Dataset entries:
-- ==== Sys2Proof/Machine/Operands.lean ====
section
/-! DEFINITION. Every operand form: registers, `M`, and the register-pair views (10_state.md R21 to R26, R31). -/

namespace Sys2Proof.Machine

/-- `R[r]` (10_state.md R21). -/
def State.reg (s : State) : Reg → Byte
  | .b => s.b | .c => s.c | .d => s.d | .e => s.e | .h => s.h | .l => s.l | .a => s.a

/-- `R[r] <- v` (10_state.md R21). -/
def State.setReg (s : State) (r : Reg) (v : Byte) : State :=
  match r with
  | .b => { s with b := v }
  | .c => { s with c := v }
  | .d => { s with d := v }
  | .e => { s with e := v }
  | .h => { s with h := v }
  | .l => { s with l := v }
  | .a => { s with a := v }

/-- `F <- v`, all 8 bits (10_state.md R28). -/
def State.setF (s : State) (v : Byte) : State := { s with f := v }

/-- The address of `M`: H:L (10_state.md R23). -/
def State.mAddr (s : State) : Word := mk16 s.h s.l

/-- `operand(id)` (10_state.md R23). -/
def State.operand (s : State) : Loc → Byte
  | .reg r => s.reg r
  | .m => s.read8 s.mAddr

/-- `set_operand(id, v)` (10_state.md R23). -/
def State.setOperand (s : State) (x : Loc) (v : Byte) : State :=
  match x with
  | .reg r => s.setReg r v
  | .m => s.write8 s.mAddr v

/-- `RP(p)` for LXI, INX and DCX (10_state.md R24). -/
def State.pair (s : State) : Pair → Word
  | .bc => mk16 s.b s.c
  | .de => mk16 s.d s.e
  | .hl => mk16 s.h s.l
  | .sp => s.sp

/-- `RP(p) <- v` for LXI, INX and DCX (10_state.md R24). -/
def State.setPair (s : State) (p : Pair) (v : Word) : State :=
  match p with
  | .bc => (s.setReg .b (hiByte v)).setReg .c (loByte v)
  | .de => (s.setReg .d (hiByte v)).setReg .e (loByte v)
  | .hl => (s.setReg .h (hiByte v)).setReg .l (loByte v)
  | .sp => s.setSp v

/-- `RP(p)` for LDAX and STAX (10_state.md R24, R25). -/
def State.indPair (s : State) : IndPair → Word
  | .bc => s.pair .bc
  | .de => s.pair .de

/-- `RP(p)` for PUSH and POP: PSW is A:F (10_state.md R24, R31). -/
def State.stackPair (s : State) : StackPair → Word
  | .bc => s.pair .bc
  | .de => s.pair .de
  | .hl => s.pair .hl
  | .psw => mk16 s.a s.f

/-- `RP(p) <- v` for PUSH and POP: PSW writes A and all 8 bits of F (10_state.md R24; 43_register_pair.md R188). -/
def State.setStackPair (s : State) (p : StackPair) (v : Word) : State :=
  match p with
  | .bc => s.setPair .bc v
  | .de => s.setPair .de v
  | .hl => s.setPair .hl v
  | .psw => (s.setReg .a (hiByte v)).setF (loByte v)

end Sys2Proof.Machine
end

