@[simp] theorem State.flagCompute_b (s : State) (r : Word) (k : Category) : (s.flagCompute r k).b = s.b := by simp [State.flagCompute]
@[simp] theorem State.flagCompute_c (s : State) (r : Word) (k : Category) : (s.flagCompute r k).c = s.c := by simp [State.flagCompute]
@[simp] theorem State.flagCompute_d (s : State) (r : Word) (k : Category) : (s.flagCompute r k).d = s.d := by simp [State.flagCompute]
@[simp] theorem State.flagCompute_e (s : State) (r : Word) (k : Category) : (s.flagCompute r k).e = s.e := by simp [State.flagCompute]
@[simp] theorem State.flagCompute_h (s : State) (r : Word) (k : Category) : (s.flagCompute r k).h = s.h := by simp [State.flagCompute]
@[simp] theorem State.flagCompute_l (s : State) (r : Word) (k : Category) : (s.flagCompute r k).l = s.l := by simp [State.flagCompute]
@[simp] theorem State.flagCompute_a (s : State) (r : Word) (k : Category) : (s.flagCompute r k).a = s.a := by simp [State.flagCompute]
@[simp] theorem State.flagCompute_pc (s : State) (r : Word) (k : Category) : (s.flagCompute r k).pc = s.pc := by simp [State.flagCompute]
@[simp] theorem State.flagCompute_sp (s : State) (r : Word) (k : Category) : (s.flagCompute r k).sp = s.sp := by simp [State.flagCompute]
@[simp] theorem State.flagCompute_running (s : State) (r : Word) (k : Category) : (s.flagCompute r k).running = s.running := by simp [State.flagCompute]
@[simp] theorem State.flagCompute_phase (s : State) (r : Word) (k : Category) : (s.flagCompute r k).phase = s.phase := by simp [State.flagCompute]
@[simp] theorem State.flagCompute_throttle (s : State) (r : Word) (k : Category) : (s.flagCompute r k).throttle = s.throttle := by simp [State.flagCompute]
@[simp] theorem State.flagCompute_reports (s : State) (r : Word) (k : Category) : (s.flagCompute r k).reports = s.reports := by simp [State.flagCompute]
@[simp] theorem State.flagCompute_mem (s : State) (r : Word) (k : Category) : (s.flagCompute r k).mem = s.mem := by simp [State.flagCompute]
@[simp] theorem State.flagCompute_cfg (s : State) (r : Word) (k : Category) : (s.flagCompute r k).cfg = s.cfg := by simp [State.flagCompute]
@[simp] theorem State.flagCompute_inspectorDone (s : State) (r : Word) (k : Category) : (s.flagCompute r k).inspectorDone = s.inspectorDone := by simp [State.flagCompute]
@[simp] theorem State.flagCompute_schedule (s : State) (r : Word) (k : Category) : (s.flagCompute r k).schedule = s.schedule := by simp [State.flagCompute]
@[simp] theorem State.flagCompute_replies (s : State) (r : Word) (k : Category) : (s.flagCompute r k).replies = s.replies := by simp [State.flagCompute]
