-- ==== Sys2Proof/Laws/Memory.lean ====
section
/-! SUPPORT. The laws of memory: reading after writing, and the canonical form (20_memory.md R52, R53). -/

namespace Sys2Proof.Machine

@[simp] theorem Memory.read_nil (x : Nat) : Memory.read [] x = 0 := rfl

theorem Memory.read_cons (y : Host.Cell) (m : Memory) (x : Nat) :
    Memory.read (y :: m) x = if y.1 = x then y.2 else Memory.read m x := rfl

theorem Memory.erase_cons (y : Host.Cell) (m : Memory) (x : Nat) :
    Memory.erase (y :: m) x = if y.1 = x then Memory.erase m x else y :: Memory.erase m x := by
  by_cases h : y.1 = x <;> simp [Memory.erase, h]

theorem Memory.read_erase (m : Memory) (x q : Nat) :
    (m.erase x).read q = if q = x then 0 else m.read q := by
  induction m with
  | nil => simp [Memory.erase]
  | cons y m ih =>
    rw [Memory.erase_cons, Memory.read_cons]
    split
    · rename_i h
      rw [ih]
      by_cases hq : q = x
      · simp [hq]
      · have : y.1 ≠ q := fun e => hq (e.symm.trans h)
        simp [hq, this]
    · rename_i h
      rw [Memory.read_cons, ih]
      by_cases hq : q = x
      · simp [hq, h]
      · simp [hq]

theorem Memory.read_insert (c : Host.Cell) (m : Memory) (q : Nat) (hfree : ∀ y ∈ m, y.1 ≠ c.1) :
    (Memory.insert c m).read q = if q = c.1 then c.2 else m.read q := by
  induction m with
  | nil => simp only [Memory.insert, Memory.read_cons, Memory.read_nil, eq_comm]
  | cons y m ih =>
    have hy : y.1 ≠ c.1 := hfree y (by simp)
    have hm : ∀ z ∈ m, z.1 ≠ c.1 := fun z hz => hfree z (by simp [hz])
    simp only [Memory.insert]
    split
    · simp only [Memory.read_cons, eq_comm]
    · simp only [Memory.read_cons, ih hm]
      by_cases hq : q = c.1
      · simp [hq, hy]
      · simp [hq]

theorem Memory.ne_of_mem_erase {m : Memory} {x : Nat} {y : Host.Cell} (h : y ∈ m.erase x) : y.1 ≠ x := by
  simp only [Memory.erase, List.mem_filter, bne_iff_ne] at h
  exact h.2

/-- What every address reads after a write: the written value at the written address, as before elsewhere. -/
theorem Memory.read_write (m : Memory) (x q : Nat) (v : Byte) :
    (m.write x v).read q = if q = x then v else m.read q := by
  simp only [Memory.write]
  split
  · rename_i hv
    rw [Memory.read_erase, hv]
  · rw [Memory.read_insert _ _ _ (fun y hy => Memory.ne_of_mem_erase hy), Memory.read_erase]
    by_cases hq : q = x <;> simp [hq]

theorem State.read8_write8 (s : State) (x q : Word) (v : Byte) :
    (s.write8 x v).read8 q = if q = x then v else s.read8 q := by
  simp only [State.read8, State.write8, Memory.read_write, BitVec.toNat_inj]

/-! ## The canonical form -/

theorem Memory.wf_nil : Memory.wf [] := ⟨List.Pairwise.nil, fun _ h => absurd h List.not_mem_nil⟩

theorem State.wf_resetWith (cfg : Config) (turns : List Turn) : (State.resetWith cfg turns).mem.wf := Memory.wf_nil

theorem State.wf_reset : State.reset.mem.wf := Memory.wf_nil

theorem Memory.wf_erase {m : Memory} (h : m.wf) (x : Nat) : (m.erase x).wf :=
  ⟨h.1.filter _, fun y hy => h.2 y (List.mem_filter.mp hy).1⟩

theorem Memory.mem_insert {c y : Host.Cell} {m : Memory} : y ∈ Memory.insert c m ↔ y = c ∨ y ∈ m := by
  induction m with
  | nil => simp [Memory.insert]
  | cons z m ih =>
    simp only [Memory.insert]
    split
    · simp
    · simp only [List.mem_cons, ih]
      tauto

theorem Memory.wf_insert {c : Host.Cell} {m : Memory} (h : m.wf) (hc : c.1 < 65536 ∧ c.2 ≠ 0)
    (hfree : ∀ y ∈ m, y.1 ≠ c.1) : (Memory.insert c m).wf := by
  refine ⟨?_, fun y hy => ?_⟩
  · induction m with
    | nil => simp [Memory.insert]
    | cons z m ih =>
      have hz := List.pairwise_cons.mp h.1
      simp only [Memory.insert]
      split
      · rename_i hlt
        refine List.pairwise_cons.mpr ⟨fun y hy => ?_, h.1⟩
        rcases List.mem_cons.mp hy with rfl | hy
        · exact hlt
        · exact hlt.trans (hz.1 y hy)
      · rename_i hge
        have hne := hfree z (by simp)
        refine List.pairwise_cons.mpr ⟨fun y hy => ?_, ih ⟨hz.2, fun y hy => h.2 y (by simp [hy])⟩
          (fun y hy => hfree y (by simp [hy]))⟩
        rcases Memory.mem_insert.mp hy with rfl | hy
        · omega
        · exact hz.1 y hy
  · rcases Memory.mem_insert.mp hy with rfl | hy
    · exact hc
    · exact h.2 y hy

/-- A write below 65536 keeps the canonical form. -/
theorem Memory.wf_write {m : Memory} (h : m.wf) {x : Nat} (hx : x < 65536) (v : Byte) : (m.write x v).wf := by
  simp only [Memory.write]
  split
  · exact Memory.wf_erase h x
  · rename_i hv
    exact Memory.wf_insert (Memory.wf_erase h x) ⟨hx, hv⟩ (fun y hy => Memory.ne_of_mem_erase hy)

theorem State.wf_write8 {s : State} (h : s.mem.wf) (x : Word) (v : Byte) : (s.write8 x v).mem.wf :=
  Memory.wf_write h x.isLt v

theorem State.wf_write16 {s : State} (h : s.mem.wf) (x v : Word) : (s.write16 x v).mem.wf :=
  State.wf_write8 (State.wf_write8 h _ _) _ _

theorem State.wf_push16 {s : State} (h : s.mem.wf) (v : Word) : (s.push16 v).mem.wf :=
  Memory.wf_write (Memory.wf_write h (BitVec.isLt _) _) (BitVec.isLt _) _

theorem State.wf_storeBytes {s : State} (h : s.mem.wf) (x : Word) (vs : List Byte) : (s.storeBytes x vs).mem.wf := by
  induction vs generalizing s x with
  | nil => exact h
  | cons v vs ih => exact ih (State.wf_write8 h _ _) _

/-- An address below the first listed one reads 0x00. -/
theorem Memory.read_eq_zero_of_lt {m : Memory} {x : Nat} (h : ∀ y ∈ m, x < y.1) : m.read x = 0 := by
  induction m with
  | nil => rfl
  | cons y m ih =>
    have := h y (by simp)
    rw [Memory.read_cons, if_neg (by omega)]
    exact ih (fun z hz => h z (by simp [hz]))

/-- Two memories in canonical form that read the same are the same data. -/
theorem Memory.eq_of_read_eq {m m' : Memory} (h : m.wf) (h' : m'.wf) (hr : ∀ x, m.read x = m'.read x) : m = m' := by
  induction m generalizing m' with
  | nil =>
    cases m' with
    | nil => rfl
    | cons y m' =>
      have := hr y.1
      rw [Memory.read_cons, if_pos rfl] at this
      exact absurd this.symm (h'.2 y (by simp)).2
  | cons y m ih =>
    cases m' with
    | nil =>
      have := hr y.1
      rw [Memory.read_cons, if_pos rfl] at this
      exact absurd this (h.2 y (by simp)).2
    | cons z m' =>
      have hy := List.pairwise_cons.mp h.1
      have hz := List.pairwise_cons.mp h'.1
      have key : y.1 = z.1 := by
        rcases Nat.lt_trichotomy y.1 z.1 with hlt | heq | hgt
        · have h1 := hr y.1
          rw [Memory.read_cons, if_pos rfl, Memory.read_eq_zero_of_lt (m := z :: m')] at h1
          · exact absurd h1 (h.2 y (by simp)).2
          · intro w hw
            rcases List.mem_cons.mp hw with rfl | hw
            · exact hlt
            · exact hlt.trans (hz.1 w hw)
        · exact heq
        · have h1 := hr z.1
          rw [Memory.read_cons (y := z), if_pos rfl, Memory.read_eq_zero_of_lt (m := y :: m)] at h1
          · exact absurd h1.symm (h'.2 z (by simp)).2
          · intro w hw
            rcases List.mem_cons.mp hw with rfl | hw
            · exact hgt
            · exact hgt.trans (hy.1 w hw)
      have hv : y.2 = z.2 := by
        have h1 := hr y.1
        rwa [Memory.read_cons, if_pos rfl, Memory.read_cons, if_pos key.symm] at h1
      have hyz : y = z := Prod.ext key hv
      subst hyz
      congr 1
      refine ih ⟨hy.2, fun w hw => h.2 w (by simp [hw])⟩ ⟨hz.2, fun w hw => h'.2 w (by simp [hw])⟩ (fun x => ?_)
      by_cases hx : y.1 = x
      · rw [Memory.read_eq_zero_of_lt (fun w hw => hx ▸ hy.1 w hw),
          Memory.read_eq_zero_of_lt (fun w hw => hx ▸ hz.1 w hw)]
      · have h1 := hr x
        rwa [Memory.read_cons, if_neg hx, Memory.read_cons, if_neg hx] at h1

end Sys2Proof.Machine
end

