/-- V-MOV-11: MVI M,0x7F. -/
theorem test_V_MOV_11 : stepsTo (holding [0x36, 0x7F] { State.reset with h := 0x20, l := 0x00 })
    (fun t => t.f == 0x00 && t.pc == 0x0802 && t.read8 0x2000 == 0x7F) = true := by decide

/-- V-MOV-12: MVI A at 0xFFFE, operand at 0xFFFF (STACK_BOUNDARY=0xFFFF). -/
theorem test_V_MOV_12 : stepsTo (holding [0x3E, 0xAB] { State.reset with cfg := { Config.standard with stackBoundary := 0xFFFF }, pc := 0xFFFE })
    (fun t => t.a == 0xAB && t.f == 0x00 && t.pc == 0x0000) = true := by decide

/-! ## The ALU, INR, DCR and the rotates (2.2) -/

/-- V-ALU-01: ADD B, carry and zero. -/
theorem test_V_ALU_01 : stepsTo (holding [0x80] { State.reset with a := 0x3A, b := 0xC6 })
    (fun t => t.a == 0x00 && t.f == 0x45 && t.pc == 0x0801) = true := by decide

/-- V-ALU-03: ADD A (A=0x80). -/
theorem test_V_ALU_03 : stepsTo (holding [0x87] { State.reset with a := 0x80 })
    (fun t => t.a == 0x00 && t.f == 0x45 && t.pc == 0x0801) = true := by decide

/-- V-ALU-04: ADD M. -/
theorem test_V_ALU_04 : stepsTo (holding [0x86] (({ State.reset with a := 0x01, h := 0x20, l := 0x00 }).write8 0x2000 0x7F))
    (fun t => t.a == 0x80 && t.f == 0x80 && t.pc == 0x0801) = true := by decide

/-- V-ALU-05: ADC B with CY=1, 0xFF+0x00+1. -/
theorem test_V_ALU_05 : stepsTo (holding [0x88] { State.reset with a := 0xFF, b := 0x00, f := 0x01 })
    (fun t => t.a == 0x00 && t.f == 0x45 && t.pc == 0x0801) = true := by decide

/-- V-ALU-06: ADC B with CY=0. -/
theorem test_V_ALU_06 : stepsTo (holding [0x88] { State.reset with a := 0x10, b := 0x20 })
    (fun t => t.a == 0x30 && t.f == 0x04 && t.pc == 0x0801) = true := by decide

/-- V-ALU-07: ADC A with CY=1 (A=0x80). -/
theorem test_V_ALU_07 : stepsTo (holding [0x8F] { State.reset with a := 0x80, f := 0x01 })
    (fun t => t.a == 0x01 && t.f == 0x01 && t.pc == 0x0801) = true := by decide

/-- V-ALU-08: SUB B, borrow. -/
theorem test_V_ALU_08 : stepsTo (holding [0x90] { State.reset with a := 0x05, b := 0x0A })
    (fun t => t.a == 0xFB && t.f == 0x81 && t.pc == 0x0801) = true := by decide

/-- V-ALU-09: SUB A. -/
theorem test_V_ALU_09 : stepsTo (holding [0x97] { State.reset with a := 0x77, f := 0x01 })
    (fun t => t.a == 0x00 && t.f == 0x44 && t.pc == 0x0801) = true := by decide

/-- V-ALU-10: SBB B with CY=1, 0x00-0x00-1. -/
theorem test_V_ALU_10 : stepsTo (holding [0x98] { State.reset with a := 0x00, b := 0x00, f := 0x01 })
    (fun t => t.a == 0xFF && t.f == 0x85 && t.pc == 0x0801) = true := by decide

/-- V-ALU-11: SBB A with CY=1. -/
theorem test_V_ALU_11 : stepsTo (holding [0x9F] { State.reset with a := 0x42, f := 0x01 })
    (fun t => t.a == 0xFF && t.f == 0x85 && t.pc == 0x0801) = true := by decide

- TASK TO CARRY OUT:
The word to find is "BitVec". Copy every line of the records that holds it.

- TASK RESPONSE:
  simp only [State.read8, State.write8, Memory.read_write, BitVec.toNat_inj]
  Memory.wf_write (Memory.wf_write h (BitVec.isLt _) _) (BitVec.isLt _) _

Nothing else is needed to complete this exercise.